Requirement:
The required output is the lines below from the line containing "count S (R118). -/" to the line containing "def DecCfg.minD (x", inclusive, retyped exactly. No other lines belong in it.

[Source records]

-- ==== Sys2Proof/Machine/Decimate.lean ====
section
/-! DEFINITION. The decimation chain of a fast channel (04_decimation.md): its configuration, its arithmetic, its
suppression runs and its outputs. -/

namespace Sys2Proof.Machine

open Sys2Proof

/-! ### Configuration in force -/

/-- The figures of a chain's configuration: D, the half-bands, the FIR set with its taps, decimation and delay in
sixteenths of a FIR input sample, and DIV. -/
structure DecCfg where
  div : Nat
  d : Nat
  h1 : Nat
  h2 : Nat
  set : Nat
  n : Nat
  f : Nat
  gd16 : Nat
  deriving DecidableEq, Repr

/-- Taps N of the built-in FIR sets (R109). -/
def firTaps (s : Nat) : Nat :=
  [1, 15, 31, 63, 127, 127, 63, 127, 127, 127, 127, 63, 127, 31, 95, 127].getD s 1

/-- Decimation F of the built-in FIR sets (R109). -/
def firDec (s : Nat) : Nat := [1, 1, 2, 2, 2, 2, 4, 4, 4, 8, 8, 1, 1, 1, 4, 2].getD s 1

/-- The user set u of Tenon t in force. -/
def State.userSet (s : State) (t u : Nat) : UserSet := smapGet {} s.userSets (t * 4 + u)

/-- The configuration in force of channel c of Tenon t. -/
def State.decCfg (s : State) (t c : Nat) : DecCfg :=
  let i := chIx t c
  let set := s.rd F.DEC_CTRL_FIR_SET i
  let u := s.userSet t (set - 16)
  let n := if set < 16 then firTaps set else u.n
  { div := s.rd F.CH_DIV_DIV i, d := s.rd F.DEC_CTRL_D i,
    h1 := s.rd F.DEC_CTRL_HB1_EN i, h2 := s.rd F.DEC_CTRL_HB2_EN i, set := set, n := n,
    f := if set < 16 then firDec set else 2 ^ u.f,
    gd16 := if set < 16 then 8 * (n - 1) else u.gd }

/-- D × 2^H: input samples of one FIR input sample. -/
def DecCfg.dh (x : DecCfg) : Nat := x.d * 2 ^ (x.h1 + x.h2)

/-- D_T: input samples of one output (R105). -/
def DecCfg.dT (x : DecCfg) : Nat := x.dh * x.f

/-- Sixteen times the group delay G in input samples (R117). -/
def DecCfg.g16 (x : DecCfg) : Nat :=
  40 * (x.d - 1) + 208 * x.d * x.h1 + 368 * x.d * 2 ^ x.h1 * x.h2 + x.gd16 * x.dh

/-- ceil(G). -/
def DecCfg.gCeil (x : DecCfg) : Nat := ceilDiv x.g16 16

/-- L − 1, L being the support in input samples (R118). -/
def DecCfg.lM1 (x : DecCfg) : Nat :=
  5 * (x.d - 1) + 26 * x.d * x.h1 + 46 * x.d * 2 ^ x.h1 * x.h2 + (x.n - 1) * x.dh

/-- The filter settle count S_F (R118). -/
def DecCfg.sF (x : DecCfg) : Nat := ceilDiv x.lM1 x.dT

/-- G × DIV in fine units (DEC_GD). -/
def DecCfg.gFine (x : DecCfg) : Nat := x.g16 * x.div * 32

/-- Δ in ticks (R119). -/
def DecCfg.delta (x : DecCfg) : Nat := (rhu (((x.gCeil * 16 - x.g16) * x.div : Nat) : Int) 4).toNat

/-- Whether every output falls on S + k × T_out exactly (R120). -/
def DecCfg.exact (x : DecCfg) : Bool := ((x.gCeil * 16 - x.g16) * x.div) % 16 == 0

/-- T_out in ticks (R105). -/
def DecCfg.tOut (x : DecCfg) : Nat := x.div * x.dT

/-- The settle count S (R118). -/
def State.settle (s : State) (t c : Nat) : Nat :=
  (s.decCfg t c).sF + (if s.on F.DEC_CTRL_DCB_EN (chIx t c) then s.rd F.DEC_DCB_DCB_ACQ (chIx t c) else 0)

/-- The smallest D that the FIR rate limit allows (R112), 4 at least. -/
def DecCfg.minD (x : DecCfg) : Nat :=
  if x.set = 0 then 4 else max 4 (ceilDiv 5120 (x.div * 2 ^ (x.h1 + x.h2) * x.f))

Finished exercise:
/-- The settle count S (R118). -/
def State.settle (s : State) (t c : Nat) : Nat :=
  (s.decCfg t c).sF + (if s.on F.DEC_CTRL_DCB_EN (chIx t c) then s.rd F.DEC_DCB_DCB_ACQ (chIx t c) else 0)

/-- The smallest D that the FIR rate limit allows (R112), 4 at least. -/
def DecCfg.minD (x : DecCfg) : Nat :=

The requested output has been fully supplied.